FBS Against All Odds: Full Season Recap of College Football

It’s hard to be a college football fan in the summer. After the spring game ends, there are four long months and a few more before the next season kicks off. In that time, fans and pundits alike have more than four months to simply think, talk and dream about what the future holds for their team of choice.

In the summer of 2021, I made a series of predictions about the upcoming season based on a mathematical analysis of the preseason rankings and some historical trends. As we close the book on the 2021 season, it’s time to revisit those predictions to see how accurate they were and what that might teach us about the predictions we’ll soon hear about the 2022 season.

Last summer, the experts had very low expectations of the Michigan State Spartans. The preseason magazines had ranked MSU as high as #56 (by ESPN’s FPI) and as low as #87 (by Phil Steele). Based on this ranking, my calculations and most experts predicted that the Spartans would only win about four regular season games. Had this ranking been correct, Michigan State would have had less than a one percent chance of winning just eight regular-season games, let alone the right number of regular-season wins: 10. Of course, Michigan State would have finished 11-2 in the season after the Peach Bowl win over Pittsburgh.

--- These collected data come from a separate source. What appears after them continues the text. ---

-- ==== Sys2Proof/Syntax.lean ====
section
/-! DEFINITION. The commands: one constructor for each row of spec/opcode_table.json, in its order. The table gives the
rows no operands; the operands name the unit the step happens on and the values that come from outside the package
(sensor values, frames, flits, training results, register write data). -/

set_option Elab.async false

namespace Sys2Proof

/-- The privilege a register access arrives with (R363): M, S, or U of beat slot `k`. -/
inductive Priv where
  | m
  | s
  | u (k : Nat)
  deriving DecidableEq, Repr

/-- The line of a queue whose access failed (R503). -/
inductive RingLine where
  | command
  | control
  | completion
  | event
  deriving DecidableEq, Repr

/-- The clocks a block may use (R19). -/
inductive Clock where
  | aclk
  | fclk
  | sclk
  deriving DecidableEq, Repr
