-- ==== Sys2Proof/Machine/Operands.lean ====
section
/-! DEFINITION. Operand forms: little-endian fields of byte strings, command lines (Table 11.3), dispatch words
(Table 11.1), the common descriptor header (Table 11.2), the context block (Table 11.8). -/

set_option Elab.async false

namespace Sys2Proof.Machine

/-- The value of a little-endian byte string. -/
def leVal : List Byte → Nat
  | [] => 0
  | b :: r => b.toNat + 256 * leVal r

/-- The field of `n` bytes at byte `off`, little-endian; bytes beyond the string read 0. -/
def fld (bs : List Byte) (off n : Nat) : Nat := leVal ((bs.drop off).take n)

/-- The `n` low bytes of `v`, little-endian. -/
def leBytes (n v : Nat) : List Byte :=
  match n with
  | 0 => []
  | n + 1 => BitVec.ofNat 8 v :: leBytes n (v / 256)

def zeros (n : Nat) : List Byte := List.replicate n 0

/-- `bs` with the field of `n` bytes at `off` holding `v`. -/
def setFld (bs : List Byte) (off n v : Nat) : List Byte :=
  bs.take off ++ leBytes n v ++ bs.drop (off + n)

/-- Bits [hi:lo] of a number. -/
def bits (v hi lo : Nat) : Nat := v / 2 ^ lo % 2 ^ (hi + 1 - lo)

/-- Bit `i` of a number. -/
def bit (v i : Nat) : Bool := v.testBit i

def b2n (b : Bool) : Nat := if b then 1 else 0

/-- Every byte in [lo, hi) is 0. -/
def zeroAt (bs : List Byte) (lo hi : Nat) : Bool := ((bs.drop lo).take (hi - lo)).all fun b => b == 0

/-- Two's-complement value of the `n` low bits. -/
def sx (n v : Nat) : Int := if v % 2 ^ n < 2 ^ (n - 1) then (v % 2 ^ n : Nat) else ((v % 2 ^ n : Nat) : Int) - (2 ^ n : Nat)

/-- Up to a multiple of 64. -/
def align64 (n : Nat) : Nat := (n + 63) / 64 * 64

def ceilDiv (a b : Nat) : Nat := if b = 0 then 0 else (a + b - 1) / b

/-! The common descriptor header (Table 11.2). -/

def hEng (d : List Byte) : Nat := fld d 0 1
def hOp (d : List Byte) : Nat := fld d 1 1
def hIrq (d : List Byte) : Bool := bit (fld d 2 1) 7
def hBwd (d : List Byte) : Bool := bit (fld d 2 1) 6
def hFence (d : List Byte) : Bool := bit (fld d 2 1) 5
def hExpert (d : List Byte) : Bool := bit (fld d 2 1) 4
def hCcls (d : List Byte) : Nat := bits (fld d 2 1) 3 0
def hTag (d : List Byte) : BitVec 32 := BitVec.ofNat 32 (fld d 4 4)
def hWait (d : List Byte) : Nat := fld d 8 2
def hSig (d : List Byte) : Nat := fld d 10 2
def hCount (d : List Byte) : Nat := fld d 12 3
def hEpoch (d : List Byte) : Nat := fld d 15 1

/-! Command lines (Table 11.3). -/

def cOpc (l : List Byte) : Nat := fld l 0 1
def cPhase (l : List Byte) : Bool := bit (fld l 1 1) 7
def cIrq (l : List Byte) : Bool := bit (fld l 1 1) 6
def cCtx (l : List Byte) : Nat := fld l 2 1
def cTag (l : List Byte) : BitVec 32 := BitVec.ofNat 32 (fld l 4 4)

/-! Dispatch words (Table 11.1). -/

def wOpc (w : List Byte) : Nat := fld w 0 1
def wEng (w : List Byte) : Nat := bits (fld w 1 1) 3 0
def wInst (w : List Byte) : Nat := bits (fld w 1 1) 7 4
def wSync (w : List Byte) : Nat := fld w 2 2
/-- TGT, signed, in words. -/
def wTgt (w : List Byte) : Int := sx 32 (fld w 8 4)

/-- Every byte and bit not named for the word's opcode is 0, and each field is in the range of Table 11.1 (R264, R272). -/
def wordForm (w : List Byte) : Bool :=
  let b1 := fld w 1 1
  match wOpc w with
  | 0 => zeroAt w 1 16
  | 1 => decide (bits (fld w 2 1) 7 3 = 0) && decide (bits (fld w 3 1) 6 2 = 0) && zeroAt w 6 8 && zeroAt w 14 16
  | 2 => decide (b1 = 0) && zeroAt w 8 16
  | 3 => decide (b1 < 4) && zeroAt w 8 16 && !(bit b1 0 && decide (fld w 4 4 ≠ 0))
  | 4 => decide (b1 < 2) && zeroAt w 9 16
  | 5 => decide (b1 < 4) && zeroAt w 2 4 && zeroAt w 12 16 && decide (fld w 4 4 ≠ 0)
  | 6 => zeroAt w 1 8 && zeroAt w 12 16
  | 7 => decide (b1 < 16) && zeroAt w 2 8 && zeroAt w 14 16
  | 8 => zeroAt w 1 4 && zeroAt w 8 16
  | 9 => decide (b1 < 2) && zeroAt w 4 16
  | _ => false

/-! The context block (Table 11.8). -/

def blkCords (b : List Byte) : Nat := fld b 0 3
def blkFlags (b : List Byte) : Nat := fld b 3 1
def blkNpreg (b : List Byte) : Nat := fld b 4 1
def blkNwin (b : List Byte) : Nat := fld b 5 1
def blkNsync (b : List Byte) : Nat := fld b 6 2
def blkSeed (b : List Byte) : Nat := fld b 8 8
def blkStat (b : List Byte) : Nat := fld b 16 6
def blkNent (b : List Byte) : Nat := fld b 24 4
def blkSeqt (b : List Byte) : Nat := fld b 28 6
def blkPcy (b : List Byte) : Nat := fld b 34 6
/-- Base and length of host window i. -/
def blkWin (b : List Byte) (i : Nat) : Nat × Nat := (fld b (64 + 16 * i) 6, fld b (64 + 16 * i + 8) 8)
/-- Base and length of persistent region i. -/
def blkPreg (b : List Byte) (i : Nat) : Nat × Nat := (fld b (192 + 16 * i) 6, fld b (192 + 16 * i + 8) 8)

/-- The cords named by a mask, ascending. -/
def cordsOf (mask : Nat) : List Nat := (List.range 24).filter fun c => bit mask c

def Ctx.cords (c : Ctx) : List Nat := cordsOf (blkCords c.block)
def Ctx.expert (c : Ctx) : Bool := bit (blkFlags c.block) 3
def Ctx.swapen (c : Ctx) : Bool := bit (blkFlags c.block) 2
def Ctx.nsync (c : Ctx) : Nat := blkNsync c.block
/-- The lane count of the partition (R15). -/
def Ctx.geom (c : Ctx) : Nat := 9216 * c.cords.length

/-- The partition's dies, ascending (R7, R15). -/
def Ctx.dies (c : Ctx) : List Nat := c.cords.flatMap fun k => [3 * k, 3 * k + 1, 3 * k + 2]

/-- The rank of `x` in a list. -/
def rank (l : List Nat) (x : Nat) : Option Nat :=
  match l with
  | [] => none
  | y :: r => if y = x then some 0 else (rank r x).map (· + 1)

/-- The partition-local number of global hearth `g` (R15). -/
def Ctx.localHearth (c : Ctx) (g : Nat) : Option Nat := (rank c.dies (g / 48)).map fun i => i * 48 + g % 48

/-- The global hearth number of partition-local hearth `p` (R15). -/
def Ctx.globalHearth (c : Ctx) (p : Nat) : Option Nat := (c.dies[p / 48]?).map fun d => d * 48 + p % 48

end Sys2Proof.Machine
end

How did Michigan State manage to win six games more than expected in the regular season? When a team performs above (or below) it is essentially due to a combination of three factors: the team is either better (or worse) than expected, the team’s schedule is easier (or more difficult) than expected, and the teams had good (or bad luck.”

In this case, “luck” is essentially a team’s ability to beat the odds and win more games than expected. For example, if a team is favored with exactly one touchdown in 10 consecutive games, the math says that team should win seven of those games on average and get upset in the other three games. If the team won eight or nine games, they beat the odds. Some people call this “luck,” while others call it “grit” or “execution.”

However, it is possible to independently calculate the impact of skill changes, schedule changes, and luck/grit changes on the number of expected wins relative to the pre-season values. Figure 1 below shows the results of this calculation for both the Michigan State Spartans and the Michigan Wolverines, for reference.

Figure 1: Impact of the change in skill, schedule and luck on the final win tally for both MSU and Michigan relative to the preseason forecasts.

As the figure shows, the story is similar for both the Spartans and the Wolverines in 2021. Both teams were a lot better than expected. They both won about 3.5 games more than the preseason polls suggested based purely on skill. But that would only bring Michigan State to about eight wins and Michigan to just 10 wins.

Figure 1 shows that changes in schedule strength for each team were essentially negligible. Instead, both teams were able to increase their win tally based on that mysterious factor of luck, guts, and/or execution.

For either team, this unexpected pre-season success was unlikely to happen. My full-season simulation in July, taking into account the historical uncertainty of the rankings for the season, gave Michigan State only a one percent chance of winning 10 or more games and Michigan’s chance of winning at least 11 games. was calculated as only five. per cent.

For context, Figure 2 below compares the expected post-season profit total with the expected pre-season profit total for all 130 teams at the FBS level. The deviation from the middle diagonal line represents the change in skill from the preseason rankings.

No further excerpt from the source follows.